Andrew Welker

Personal information
- Date of birth: July 31, 1989 (age 35)
- Place of birth: Mechanicsburg, Pennsylvania, United States
- Height: 5 ft 11 in (1.80 m)
- Position(s): Attacking Midfielder Forward

Youth career
- 2007–2010: Seton Hall Pirates

Senior career*
- Years: Team / Apps / (Gls)
- 2010: New York Red Bull NPSL
- 2011–?: Harrisburg City Islanders / 41 / (11)

= Andrew Welker =

American soccer player

Andrew Welker (born July 31, 1989) is an American soccer player who played for Harrisburg City Islanders in the USL Professional Division.

==Career==

===College===
Welker attended Cumberland Valley High School, was part of the Eastern Pennsylvania olympic development program, and played four years of college soccer at Seton Hall University.

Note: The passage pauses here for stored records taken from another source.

-- ==== Sys2Proof/Laws/Issue.lean ====
section
/-!
SUPPORT. What the issue of an instruction can do (spec/18 R386), said once: under a false guard, while it waits, when a
check fails, and when its body runs.
-/

namespace Sys2Proof.Laws

open Sys2Proof.Machine Sys2Proof.Safety

variable {i : Instr} {s : State} {th : Thread} {skip : State → Thread → State} {body : State → Thread → Res}

theorem issueSkip_empty (h : s.thread s.cur = none) : issueSkip i s skip body = .next s := by
  simp [issueSkip, h]

theorem issueSkip_false (h : s.thread s.cur = some th) (hg : th.guardTrue i.guard = false) :
    issueSkip i s skip body = .next (skip s th) := by
  simp [issueSkip, h, hg]

/-- An instruction that executes normally has the effect of its body. -/
theorem issueSkip_body (h : Issues i s th) :
    issueSkip i s skip body =
      match body s th with
      | .done s => .next s
      | .trap cause info info2 =>
        .next (s.takeTrap s.cur th ⟨cause, info, info2, th.pc.toNat, th.pc.toNat, false, false, false, none⟩)
      | .trapIn s1 cause info info2 =>
        if !th.deferred.isEmpty then .next (s.takeDeferred s.cur th)
        else if !th.settled then .next (s.settleStep s.cur)
        else .next (s1.takeTrap s.cur th ⟨cause, info, info2, th.pc.toNat, th.pc.toNat, false, false, false, none⟩)
      | .trapAfter cause info info2 =>
        .next (s.takeTrap s.cur th ⟨cause, info, info2, th.pc.toNat, th.pc.toNat, false, false, true, none⟩)
      | .settle => .next (s.settleStep s.cur)
      | .deliver => .next (s.takeDeferred s.cur th) := by
  obtain ⟨h1, h2, h3, h4, h5, h6, h7, h8, h9⟩ := h
  simp only [usesAt] at h3 h4 h5 h6 h7 h8 h9
  have hp : ((usesOf i s.pkg.node (coreOfKey s.cur) th).priv && !th.supervisor) = false := by
    cases hu : (usesOf i s.pkg.node (coreOfKey s.cur) th).priv
    · rfl
    · simp [h8 hu]
  have hm : ((usesOf i s.pkg.node (coreOfKey s.cur) th).mx
      && s.cur % 4 != (s.core (coreOfKey s.cur)).mxNow) = false := by
    cases hu : (usesOf i s.pkg.node (coreOfKey s.cur) th).mx
    · rfl
    · simp [h9 hu]
  simp only [issueSkip, h1, h2, h3, h4, h5, h6, h7, hp, hm]
  cases body s th <;> rfl

theorem issueSkip_done {s' : State} (h : Issues i s th) (hb : body s th = .done s') :
    issueSkip i s skip body = .next s' := by rw [issueSkip_body h, hb]

theorem issue_done {s' : State} (h : Issues i s th) (hb : body s th = .done s') : issue i s body = .next s' :=
  issueSkip_done h hb

theorem issue_thenNext {f : Thread → Thread} (h : Issues i s th) :
    issue i s (thenNext i f) = .next (s.setThread s.cur ((f th).next i.len)) := issue_done h rfl

theorem issue_trap {cause : Cause} {info info2 : Word} (h : Issues i s th) (hb : body s th = .trap cause info info2) :
    issue i s body =
      .next (s.takeTrap s.cur th ⟨cause, info, info2, th.pc.toNat, th.pc.toNat, false, false, false, none⟩) := by
  rw [issue, issueSkip_body h, hb]

/-- The issue of an instruction always answers a next state. -/
theorem issueSkip_next : ∃ s', issueSkip i s skip body = .next s' := by
  unfold issueSkip
  dsimp only
  repeat' (first | exact ⟨_, rfl⟩ | split)

end Sys2Proof.Laws
end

He appeared in 64 games in his career for the Pirates, totaling 15 goals and 36 points. He was a Third Team All-BIG EAST and All-District First Team selection as a junior in 2009.

===Professional===
After trialing with Major League Soccer's Philadelphia Union in the 2011 MLS preseason. Welker turned professional in 2011 when he signed with Harrisburg City Islanders of the USL Professional Division. He made his professional debut on May 7, 2011, as a substitute in a 1–1 tie with FC New York. Welker was named the USL PRO Player of the Week for Week 16 of the 2011 season after he had a hat trick to lead his side to a 5–1 victory against FC New York on July 20, 2011. Welker has also played games for the Philadelphia Union in the 2011 MLS Reserve Division.